転生王女のまったりのんびり!?異世界レシピ
「――あっ!」

 舌を噛みそうになっているのも忘れて、思わず声が出た。

 窓の外の様子を懸命にうかがうヴィオラの視線の先、護衛の騎士が何者かと激しく打ち合っている。矢が飛び交う音、剣が打ち合わされる音。怒声、悲鳴、馬のいななき。

「こ、このままでは……や、山道ですから……!」

 ニイファは、素早くヴィオラの隣に移動してきた。片方の手で扉の内側にある手すりを掴み、もう片方の手でヴィオラの肩をしっかりと抱いてくれる。

「ヴィオラ様……大丈夫です。
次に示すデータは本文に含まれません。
-- ==== Sys2Proof/Machine/Walk.lean ====
section
/-!
DEFINITION. The home of an address, page tables and the walker, format ranges, and the bytes a view
shows of a frame (R258, R268 to R276, R306).
The model's own choices here: DESIGN CHOICE, log 2.
-/
namespace Sys2Proof.Machine

/-- The line an address lies in. -/
def lineOf (va : Va) : Va := va &&& 0xFFFFFFFFFFFF80

/-- The set bits of a die mask, lowest first. -/
def maskDies (m : BitVec 4) : List (BitVec 2) :=
  [(0 : BitVec 2), 1, 2, 3].filter fun d => m.getLsbD d.toNat

/-- The home die of a VA (R258). -/
def homeDie (seed : BitVec 40) (mask : BitVec 4) (va : Va) : BitVec 2 :=
  let x := va.extractLsb' 16 40 ^^^ seed
  let f : BitVec 16 := x.extractLsb' 0 16 ^^^ x.extractLsb' 16 16 ^^^ (x.extractLsb' 32 8).setWidth 16
  let ds := maskDies mask
  ds.getD (f.toNat * ds.length / 2 ^ 16) 0

/-- The home of a VA of a virtual device; without a root it has none, and 0 stands. -/
def State.homeOf (s : State) (vd : BitVec 8) (va : Va) : BitVec 2 :=
  match (s.vdev vd).root with
  | some r => homeDie r.seed r.mask va
  | none => 0

/-- Capacity DRAM ends at 48 GiB (R268). -/
def dramEnd : Nat := 0xC00000000

/-- Where the CXL range starts (R268). -/
def cxlBase : Nat := 0x10000000000

/-- Whether a die-local PA is backed by memory (R268, R381). -/
def State.backed (s : State) (die : BitVec 2) (pa : Nat) : Bool :=
  pa < dramEnd || (cxlBase ≤ pa && pa < cxlBase + s.cxlBytes.getD die.toNat 0)

/-- The place of a die-local PA in `State.mem`. -/
def frameKey (die : BitVec 2) (pa : Nat) : Nat := die.toNat * 2 ^ 48 + pa

/-- The `n` bytes of die-local memory from a PA on. -/
def State.frameBytes (s : State) (die : BitVec 2) (pa n : Nat) : List Byte :=
  Memory.readN s.mem (frameKey die pa) n

/-- An 8-byte word of die-local memory. -/
def State.frameWord (s : State) (die : BitVec 2) (pa : Nat) : DWord :=
  BitVec.ofNat 64 (natOfBytes (s.frameBytes die pa 8))

/-- A format range in force: its first and last frames and its scale region (R272). -/
structure FmtRange where
  base  : Nat
  last  : Nat
  scale : Nat
  deriving DecidableEq, Repr

/-- FR`n` of a die, if it is in force (R272). -/
def State.fmtRange (s : State) (die : BitVec 2) (n : Nat) : Option FmtRange :=
  let w0 := s.reg (dieKey die (0x100 + 24 * n))
  let base := (w0.extractLsb' 16 32).toNat
  let last := ((s.reg (dieKey die (0x108 + 24 * n))).extractLsb' 16 32).toNat
  let scale := ((s.reg (dieKey die (0x110 + 24 * n))).extractLsb' 6 42).toNat * 64
  if w0.getLsbD 63 && (w0.extractLsb' 48 8) == 1 && base ≤ last then some ⟨base, last, scale⟩
  else none

/-- The range that governs a frame: the lowest-numbered one in force that covers it (R272). -/
def State.rangeOf (s : State) (die : BitVec 2) (pfn : Nat) : Option FmtRange :=
  ((List.range 16).filterMap (s.fmtRange die)).find? fun r => r.base ≤ pfn && pfn ≤ r.last

/-- What a walk found other than a leaf (R270). -/
inductive WalkFail where
  | absent
  | tableError
  deriving DecidableEq, Repr

/-- The partition a virtual device's root names (R308). -/
def State.partOf (s : State) (vd : BitVec 8) : Option Partition :=
  match (s.vdev vd).root with
  | some r => s.parts.find? fun p => p.num.toNat == r.part
  | none => none

/-- Whether a virtual device's partition owns the channel or the CXL port a PA lies on (R305, R306). -/
def State.ownsFrame (s : State) (vd : BitVec 8) (die : BitVec 2) (pa : Nat) : Bool :=
  match s.partOf vd with
  | none => false
  | some p =>
    if pa < dramEnd then p.chan.getLsbD (16 * die.toNat + pa / 0xC0000000)
    else p.eng.getLsbD (16 + die.toNat)

/-- A level 1 to 3 entry: the next table's PA (R269, R270). -/
def nextTable (w : DWord) : Except WalkFail Nat :=
  if !w.getLsbD 0 then .error .absent
  else
    let next := (w.extractLsb' 13 35).toNat * 2 ^ 13
    if (w.extractLsb' 48 16) != 0 || (w.extractLsb' 1 12) != 0 || dramEnd ≤ next then
      .error .tableError
    else .ok next

/-- The fields of a level 4 entry (R269). -/
def leafOf (w : DWord) : Leaf :=
  { pfn := w.extractLsb' 16 32, h := w.getLsbD 11, c := w.getLsbD 10, km1 := w.extractLsb' 7 3,
    view := w.extractLsb' 4 3, x := w.getLsbD 3, w := w.getLsbD 2, r := w.getLsbD 1 }

/-- A level 4 entry: the leaf, or why it is none (R270, R306). -/
def State.checkLeaf (s : State) (vd : BitVec 8) (die : BitVec 2) (w : DWord) : Except WalkFail Leaf :=
  if !w.getLsbD 0 then .error .absent
  else
    let l := leafOf w
    let pa := l.pfn.toNat * 2 ^ 16
    let v := l.view.toNat
    let bad := (w.extractLsb' 48 16) != 0 || (w.extractLsb' 12 4) != 0 || !s.backed die pa ||
      !s.ownsFrame vd die pa || 4 ≤ v ||
      (1 ≤ v && (s.rangeOf die l.pfn.toNat).isNone) ||
      (2 ≤ v && (l.w || l.x)) ||
      (v != 3 && (l.c || l.h)) ||
      (v < 2 && l.km1 != 0) || (2 ≤ v && l.km1 == 0)
    if bad then .error .tableError else .ok l

/-- Whether walks may start from a root: every die of its mask has a valid page-table root in its capacity DRAM
(R269). -/
def Root.walks (r : Root) : Bool :=
  (maskDies r.mask).all fun d =>
    let w := r.ptroot.getD d.toNat 0
    w.getLsbD 0 && (w.extractLsb' 13 35).toNat * 2 ^ 13 < dramEnd

/-- The four-level walk of a page on a die (R269, R270). -/
def State.walk (s : State) (die : BitVec 2) (vd : BitVec 8) (va : Va) : Except WalkFail Leaf :=
  match (s.vdev vd).root with
  | none => .error .tableError
  | some r =>
    let root := r.ptroot.getD die.toNat 0
    let t1 := (root.extractLsb' 13 35).toNat * 2 ^ 13
    let entry (t : Nat) (i : BitVec 10) : DWord := s.frameWord die (t + 8 * i.toNat)
    if !r.walks || !root.getLsbD 0 then .error .tableError
    else
      match nextTable (entry t1 (va.extractLsb' 46 10)) with
      | .error e => .error e
      | .ok t2 =>
        match nextTable (entry t2 (va.extractLsb' 36 10)) with
        | .error e => .error e
        | .ok t3 =>
          match nextTable (entry t3 (va.extractLsb' 26 10)) with
          | .error e => .error e
          | .ok t4 => s.checkLeaf vd die (entry t4 (va.extractLsb' 16 10))

/-- A translation: a cached walk of the page, or a walk that is then cached (R269, R271). A view of PNI frames
needs a range that governs its frame when its line is filled, the walk cached or not (R270, R272). -/
def State.translate (s : State) (die : BitVec 2) (vd : BitVec 8) (va : Va) :
    Except WalkFail (Leaf × State) :=
  let vpn : BitVec 40 := va.extractLsb' 16 40
  match s.walks.find? fun w => w.die == die && w.vd == vd && w.vpn == vpn with
  | some w =>
    if w.leaf.view != 0 && (s.rangeOf die w.leaf.pfn.toNat).isNone then .error .tableError else .ok (w.leaf, s)
  | none =>
    match s.walk die vd va with
    | .ok l => .ok (l, { s with walks := ⟨die, vd, vpn, l⟩ :: s.walks })
    | .error e => .error e

/-- The plane words of a block: `slab` is the slab's first PA, `j` the block (R273). -/
def State.planes (s : State) (die : BitVec 2) (slab j : Nat) : List Word :=
  (List.range 8).map fun p =>
    BitVec.ofNat 32 (natOfBytes (s.frameBytes die (slab + 256 * p + 4 * j) 4))

/-- Element `e` of a frame, with its block's scale byte (R273). -/
def State.pniAt (s : State) (die : BitVec 2) (pfn e : Nat) : BitVec 8 × BitVec 8 :=
  let slab := e / 2048
  let j := e / 32 % 64
  let q := pniElem (s.planes die (pfn * 2 ^ 16 + 2048 * slab) j) (e % 32)
  let sc := match s.rangeOf die pfn with
    | some r => (s.frameBytes die (r.scale + 2048 * (pfn - r.base) + 64 * slab + j) 1).getD 0 0
    | none => 0
  (q, sc)

/-- The byte a view shows at an offset of its page (R274). -/
def State.viewByte (s : State) (die : BitVec 2) (l : Leaf) (o : Nat) : Byte :=
  let pfn := l.pfn.toNat
  match l.view.toNat with
  | 0 => (s.frameBytes die (pfn * 2 ^ 16 + o) 1).getD 0 0
  | 1 => (s.pniAt die pfn o).1
  | 2 =>
    let q := (s.pniAt die pfn o).1
    BitVec.ofInt 8 (q.toInt / (2 : Int) ^ (7 - l.km1.toNat))
  | _ =>
    let x := s.pniAt die pfn ((if l.h then 32768 else 0) + o / 2)
    let v := (pniValue fmtBf x.2 (l.km1.toNat + 1) l.c x.1).1
    BitVec.ofNat 8 (if o % 2 = 0 then v else v / 256)

/-- The 128 bytes a fill of a line reads (R274). -/
def State.fillBytes (s : State) (die : BitVec 2) (l : Leaf) (va : Va) : List Byte :=
  let o := (lineOf va).toNat % 2 ^ 16
  if l.view = 0 then s.frameBytes die (l.pfn.toNat * 2 ^ 16 + o) 128
  else (List.range 128).map fun i => s.viewByte die l (o + i)

/-- Puts the 8 bits of element `e` of a frame into its plane words (R275). -/
def State.putElem (s : State) (die : BitVec 2) (pfn e : Nat) (q : Byte) : State :=
  let slab := pfn * 2 ^ 16 + 2048 * (e / 2048)
  let j := e / 32 % 64
  let t := e % 32
  { s with mem := (List.range 8).foldl (fun m p =>
      let a := frameKey die (slab + 256 * p + 4 * j + t / 8)
      let b := Memory.read m a
      let bit : Byte := BitVec.ofNat 8 (2 ^ (t % 8))
      Memory.write m a (if q.getLsbD (7 - p) then b ||| bit else b &&& ~~~bit)) s.mem }

/-- The write-back of a line's dirty bytes to the frame it was filled from (R268, R275). -/
def State.writeBack (s : State) (h : HomeLine) : State :=
  let o := h.va.toNat % 2 ^ 16
  let pfn := h.leaf.pfn.toNat
  if h.leaf.view = 0 then
    let marks := (List.range 128).map fun i => h.dirty.getLsbD i
    { s with mem := Memory.writeMarked s.mem (frameKey h.die (pfn * 2 ^ 16 + o)) (h.bytes.zip marks) }
  else (List.range 128).foldl (fun s i =>
    if h.dirty.getLsbD i then s.putElem h.die pfn (o + i) (h.bytes.getD i 0) else s) s

/-- Whether a leaf permits an access (R270). -/
def Leaf.permits (l : Leaf) (a : Access) : Bool :=
  match a with
  | .read => l.r
  | .write => l.w
  | .atomic => l.w && l.view == 0
  | .fetch => l.x && l.view == 0

/-- Whether an optional leaf permits an access: scratch and tile lines have none and need none. -/
def leafPermits (l : Option Leaf) (a : Access) : Bool :=
  match l with
  | some l => l.permits a
  | none => true

end Sys2Proof.Machine
end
ニイファがお守りします……」

 ニイファだって怖いだろうに気丈に、そう繰り返す。 けれど、馬車の揺れがいっそう激しくなったので、それ以上の会話は無理だった。

「――王女の馬車だ!」

「逃がすんじゃないぞ! 捕らえろ!」

「殿下をお守りしろ!」

「馬車だけはなんとしても守れ!」

 襲ってきた者達の声と、護衛の騎士達の声が聞こえてくる。

 王女の馬車と知って襲ってきた以上、相手はただの盗賊じゃない。